Honda: The Boy Who Dreamed of Cars

One day in 1914 when Soichiro Honda was seven years old, an astonishing, moving dust cloud appeared in his small Japanese town. The cause was a leaky, noisy automobile–the first the boy had ever seen. At that moment Honda fell in love with cars, and a dream took hold. He would one day make them himself. It took Honda many years to reach his goal. Along the way he became an expert mechanic and manufacturer of car parts. After World War II he developed a motorized bicycle, the forerunner of his innovative motorcycles. Eventually Honda began manufacturing cars, first race cars and then consumer cars. Constantly seeking ways to make his products better than his competitors, Honda grew into a global industry leader. Soichiro Honda had an inventive mind and a passion for new ideas, and he never gave up on his dream. A legendary figure in the world of manufacturing, Honda is a dynamic symbol of lifelong determination, creativity, and the power of a dream.

Hiromi’s Hands

Growing up in New York City, Hiromi Suzuki misses spending time with her father, a sushi chef who works long hours in the family’s Japanese restaurant. So one day when she is eight years old, Hiromi begs her father to take her to the Fulton Fish Market, where he buys fresh fish. Hiromi is fascinated by what she sees and learns; by the time she is thirteen, she is ready to take the next step. She asks her father to teach her to make sushi. Little does Hiromi realize that her request would lead her to the forefront of a minor culinary revolution, as women claimed their place in the once all-male world of sushi chefs. Hiromi’s Hands is the true story of a young girl’s determination to follow her dream, and a tribute to the loving family who supported her.

Night

A candid, horrific, and deeply poignant autobiographical account of survival as a teenager in the Nazi death camps. This new translation by Marion Wiesel, Elie’s wife and frequent translator, presents this seminal memoir in the language and spirit truest to the author’s original intent. And in a substantive new preface, Elie reflects on the enduring importance of Night and his lifelong, passionate dedication to ensuring that the world never forgets our capacity for inhumanity. More than a litany of the daily terrors, everyday perversions, and rampant sadism at Auschwitz and Buchenwald, this memoir addresses many of the philosophical as well as personal questions implicit in any serious consideration of what the Holocaust was, what it meant, and what its legacy is and will be.

Marco Polo

Marco Polo’s adventures as he travels from Venice to Beijing.

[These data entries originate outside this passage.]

-- ==== Sys2Proof/Machine/Lanes.lean ====
section
/-! DEFINITION. Meanings of the lane, filter and detector events: DRIVE_CHIP, CADENCE_PERIOD, CIC_OUTPUT,
RESAMPLER_OUTPUT, FADE_COMPLETE, GOERTZEL_BLOCK_DONE, HK_CONVERSION_DONE. -/

namespace Sys2Proof.Machine

/-! ### DRIVE_CHIP (R76, R110, R145) -/

/-- A hold chip: a chip of the burst without number, edges or outputs (R145). -/
def State.holdChip (s : State) (u : BitVec 32) : State :=
  let e := s.entryRead s.seq.entry
  let s := s.trackChip (s.snap.profile (s.effective e).2) s.filt.first u
  let s := { s with filt := { s.filt with first := false }, seq := { s.seq with hold := s.seq.hold - 1 } }
  s.becomeReady

/-- Half a chip of preset `f` in CIC outputs, with 24 fraction bits (R78). -/
def State.halfOutputs (s : State) (f : Nat) : Nat := s.snap.half f * fioBy5 * 2 ^ 24 / (s.snap.cdiv * s.tbHz * s.filt.decim)

/-- A chip of the running entry begins: its position, its end, its place among the prefill or counted chips, one invalid
chip fewer; the waveforms stand in its first half (R76, R86). -/
def State.entryChip (s : State) (r : EntryRun) (u : BitVec 32) : State :=
  let prof := s.snap.profile r.profile
  let s := s.trackChip prof s.filt.first u
  let no := s.filt.chip
  let c : Chip :=
    { no := no, pos := s.filt.trkC, counted := decide (r.firstChip + r.prefill ≤ no), run := r.firstChip,
      init := delayBase (orderN r.e.order) (decimD r.e.decim) (profInit prof), fade := none, bank := s.filt.cur,
      after := s.filt.view }
  let chips := if r.off then s.filt.chips else s.filt.chips ++ [c]
  { s with filt := { s.filt with
             first := false, chip := no + 1, chips := chips, ends := s.filt.place u + s.halfOutputs r.freq },
           drive := { s.drive with half := some .first },
           seq := { s.seq with left := s.seq.left - 1, invalid := s.seq.invalid - 1 } }

/-- The sequencer drives one chip: a hold chip before the entry, or the entry's next chip. -/
def State.driveChip (s : State) (u : BitVec 32) : State :=
  match s.seq.phase, s.seq.cur with
  | .ready, _ => if 0 < s.seq.hold then s.holdChip u else s
  | .running, some r => if 0 < s.seq.left then s.entryChip r u else s
  | _, _ => s

/-- DRIVE_CHIP: `u` is the measured position of the chip's centre on the CIC timeline (R110). -/
def execDriveChip (u : BitVec 32) (s : State) : Host.Outcome State Fault Refusal :=
  .next (if s.mainUp then s.driveChip u else s)

/-! ### CADENCE_PERIOD (R68 to R71, R103) -/

/-- A clip of a lane is noted, and makes the block of a detector dirty that has sampled the lane in the chip; a hold chip
gives no samples, and the chip before it stays clean (R69, R91, R134, R145). -/
def State.clip (s : State) (n : Nat) (high : Bool) : State :=
  let hold : Bool := s.seq.phase = .ready
  let s := { s with filt := { s.filt with sats := noteSat s.filt.sats ⟨s.chipNow, n, high, hold⟩ } }
  if hold then s else (((s.detDirty n 0).detDirty n 1).detDirty n 2).detDirty n 3

/-- The sum of code values when a drive edge of a MODE 1 entry falls in the period; in prefill the drive rests and has no
edges (R71, R76). -/
def State.edgeSum (s : State) (edge : Option Half) : Option Int :=
  match s.running with
  | some r => if edge.isSome && r.e.act = 1 && s.inCounted r then some (s.driveSum r.roles r.e.code) else none
  | none => none

/-- The run that counts demodulated bits: an INTERNAL test in a counted chip, up to the end of the last one (R98). -/
def State.countRun (s : State) : Option Nat :=
  match s.running with
  | some r => if r.e.internal && s.inCounted r && !s.chipsOver then some r.firstChip else none
  | none => none

/-- The lanes are disconnected from their pins: an INTERNAL test runs, or the chips before the next entry hold its roles
(R58, R98). -/
def State.internalNow (s : State) : Bool := match s.seq.phase, s.seq.cur, s.seq.prev with
  | .running, some r, _ => r.e.internal
  | .ready, _, some p => p.inTest
  | _, _, _ => false

/-- The edge that a period brings: only chips of an entry have edges (R145). -/
def State.edgeNow (s : State) (edge : Option Half) : Option Half := if s.running.isSome then edge else none

/-- A transient fault of a lane or of an electrode's connection lasts one cadence period (log entry 17). -/
def State.laneTransients (s : State) : State := s.passFaults (fun
  | .lane _ _ | .electrode _ _ => true
  | _ => false)

/-- The half of the chip that the waveforms stand in after an edge of the running entry (R76, R86). -/
def State.waveHalf (s : State) (edge : Option Half) : Option Half := (s.edgeNow edge).or s.drive.half

/-- One cadence period of all lanes. -/
def State.cadence (s : State) (h : Half) (edge : Option Half) (q : List Int) : State :=
  let roles := s.rolesNow
  let edge := s.edgeNow edge
  let w := s.edgeSum edge
  let res := Vector.ofFn (fun i : Fin 164 =>
    s.laneCadence roles s.gainNow s.countRun s.internalNow h edge w q i.val (s.lanes.get i))
  let s := { s with lanes := res.map Prod.fst, filt := { s.filt with cad := s.filt.cad + 1 },
                    drive := { s.drive with half := s.waveHalf edge } }
  let s := s.laneTransients
  (List.range 164).foldl (fun s n =>
    match (res.toList.map Prod.snd).getD n none with
    | some high => s.clip n high
    | none => s) s

/-- CADENCE_PERIOD: `h` the half of the chip in force, `edge` the drive or excitation edge that falls in the period, named
by the half it begins, `q` the charge that settles in each of the 164 lanes in units of 1/3200 pC. Nothing happens while
the filters are stopped in a handshake (Table 11.4). -/
def execCadencePeriod (h : Half) (edge : Option Half) (q : List Int) (s : State) : Host.Outcome State Fault Refusal :=
  .next (if s.mainUp && !s.agreed 4 then s.cadence h edge q else s)

/-! ### CIC_OUTPUT (R103, R368, R134) -/

/-- One CIC output of a lane: combs, scaling, calibration factors, the history of eight outputs. -/
def State.laneOutput (s : State) (n : Nat) (l : Lane) : Lane :=
  let i := nth l.int (s.filt.order - 1) 0
  let c := combs s.filt.order i l.comb
  let y := cicScale s.filt.order s.filt.decim (combExact c.1 l.d)
  let y := correct y (s.snap.tab Win.CALF (2 * n)) (s.snap.tab Win.CALF (2 * n + 1))
  { l with comb := c.2, hist := ((s.decimatorFault n).getD (BitVec.ofInt 24 y) :: l.hist).take 8, inv := l.inv - 1 }

/-- The decimators of all lanes take an output; the detectors take it as a sample from the start of the first counted
chip to the end of the last one (R133). -/
def State.cicOutput (s : State) : State :=
  let inv := s.lanes.toList.map (fun l => decide (0 < l.inv))
  let lanes := Vector.ofFn (fun i : Fin 164 => s.laneOutput i.val (s.lanes.get i))
  let ys := lanes.toList.map (fun l => (nth l.hist 0 0).toInt)
  let s := ({ s with lanes := lanes, filt := { s.filt with cic := s.filt.cic + 1 } } : State).passFaults (fun
    | .decimator _ _ => true
    | _ => false)
  match s.running with
  | some r =>
    if s.inCounted r && !s.samplesOver then
      (((s.detSample ys inv 0).detSample ys inv 1).detSample ys inv 2).detSample ys inv 3
    else s
  | none => s

/-- CIC_OUTPUT: due once cadence index (m + 1)·D − 1 has passed (R105). -/
def execCicOutput (s : State) : Host.Outcome State Fault Refusal :=
  .next (if s.mainUp && !s.agreed 4 && decide ((s.filt.cic + 1) * s.filt.decim ≤ s.filt.cad) then s.cicOutput else s)

/-! ### RESAMPLER_OUTPUT (R112, R126, R141) -/

/-- By how many outputs, modulo 256, the newest CIC output is past floor(a). -/
def State.outputLag (s : State) (c : Chip) (n : Nat) : Nat :=
  (s.filt.cic + 255 + 256 - (s.outPos c n).toNat / 2 ^ 24) % 256

/-- CIC output floor(a) exists: positions count modulo 256, and the nearer reading is taken (R105, R112). -/
def State.outputDue (s : State) (c : Chip) (n : Nat) : Bool := decide (s.outputLag c n < 128)

/-- The output of lane `n` for chip `c`, added to the accumulator of its entry when the chip is counted. -/
def State.laneResample (s : State) (n : LaneId) (c : Chip) : State :=
  let b := if s.filt.edge ≤ c.no then s.fixBlend c else (c, s)
  let c := b.1
  let s := b.2
  let l := s.lanes.get n
  let p := (s.outPos c n.val).toNat / 2 ^ 19 % 32
  let lag := s.outputLag c n.val
  let y := match s.resamplerFault n.val with
    | some v => v.toInt
    | none => s.output c p (s.tapsAt l.hist lag)
  let acc := if c.counted then aset l.acc c.run ((alook l.acc c.run).getD 0 + y) else l.acc
  let s := { s with
    filt := { s.filt with chips := s.filt.chips.map (fun d : Chip => if d.no = c.no then c else d),
                          shown := if s.filt.out ≤ c.no then c.after else s.filt.shown, out := max s.filt.out (c.no + 1) },
    lanes := s.lanes.set n { l with acc := acc, next := c.no + 1 }, freeCtr := s.freeCtr + (if lag = 0 then 0 else 8) }
  (s.pruneChips.becomeReady).passFaults (fun
    | .resampler m _ => decide (m = n)
    | _ => false)

/-- RESAMPLER_OUTPUT: lane `n` computes its output for the next chip once the CIC output floor(a) exists. -/
def execResamplerOutput (n : LaneId) (s : State) : Host.Outcome State Fault Refusal :=
  .next (match s.nextChip (s.lanes.get n) with
    | some c => if s.mainUp && !s.agreed 4 && s.outputDue c n.val then s.laneResample n c else s
    | none => s)

/-! ### FADE_COMPLETE, GOERTZEL_BLOCK_DONE, HK_CONVERSION_DONE -/

/-- FADE_COMPLETE: after the last output of a fade its target is current (R126, R127). -/
def execFadeComplete (s : State) : Host.Outcome State Fault Refusal :=
  .next (if s.mainUp then s.fadeSettle else s)

/-- GOERTZEL_BLOCK_DONE of detector `k`: on the B-th sample (R134). -/
def execGoertzelBlockDone (k : Fin 4) (s : State) : Host.Outcome State Fault Refusal :=
  .next (if s.mainUp && !s.agreed 4 then s.detDone k else s)

/-- The value of a channel: VPUMP reads 0 while the pump is stopped (Table 5.7). -/
def State.hkValue (s : State) (ch : Nat) (v : Word) : Word := if ch = 6 && !s.drive.pump then 0 else v

/-- A conversion of the running MODE 5 entry before its end, channels in slot order; channel 0 updates TEMP. A conversion
still in progress at the entry's end is dropped, that of channel 0 with no update of TEMP: the spec does not say whether
it runs on (R155, R156; DESIGN CHOICE, log entry 52). -/
def State.hkDone (s : State) (ch : Nat) (v : Word) : State :=
  match s.running with
  | some r =>
    if r.e.act = 5 ∧ ch = r.hk.length ∧ !s.chipsOver then
      let r' := { r with hk := r.hk ++ [s.hkValue ch v] }
      let pend := s.seq.pend.map (fun p => if p.firstChip = r.firstChip then r' else p)
      let s := { s with seq := { s.seq with cur := some r', pend := pend } }
      if ch = 0 then s.tempUpdate v else s
    else s
  | none => s

/-- HK_CONVERSION_DONE: a conversion of a MODE 5 entry, or the temperature conversion of a self-calibration, whose update of
TEMP triggers no round (R371, R374). -/
def execHkConversionDone (ch : Fin 7) (v : Word) (s : State) : Host.Outcome State Fault Refusal :=
  .next (
    if s.mainUp then
      if s.calBusy then (if ch = 0 then s.tempUpdate v else s) else s.hkDone ch.val v
    else s)

end Sys2Proof.Machine
end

True Story Of A Child In The Holocaust (Destined To Live)

Pretty, carefree Aurelia Gamser (known today as Ruth Gruener) had an idyllic life in 1930s Poland — until violent acts of anti-Semitism and the deportation of Jewish families to concentration camps changed everything in her world. Hiding out with a gentile family, her very life at risk every day, Ruth struggled to remain strong and sane. And though she was destined to live, her struggle continued after the war, when she began a new life in America, as a teenager who had been through horrors. This memoir will inspire countless readers and bestow important lessons about life, hope, and memory.

Wildly Romantic: The English Romantic Poets: The Mad, the Bad, and the Dangerous

Meet the rebellious young poets who brought about a literary revolution. Rock stars may think they invented sex, drugs, and rock and roll, but the Romantic poets truly created the mold. In the early 1800s, poetry could land a person in jail. Those who tried to change the world through their poems risked notoriety—or courted it. Among the most subversive were a group of young writers known as the Romantics: Lord Byron, Percy Bysshe Shelley, Samuel Taylor Cole-ridge, William Wordsworth, and John Keats. These rebels believed poetry should express strong feelings in ordinary language, and their words changed literature forever.

Homesick

This fictionalized autobiography tells the heartwarming story of a little girl growing up in an unfamiliar place. While other girls her age were enjoying their childhood in America, Jean Fritz was in China in the midst of political unrest. Jean Fritz tells her captivating story of the difficulties of living in a unfamiliar country at a difficult time.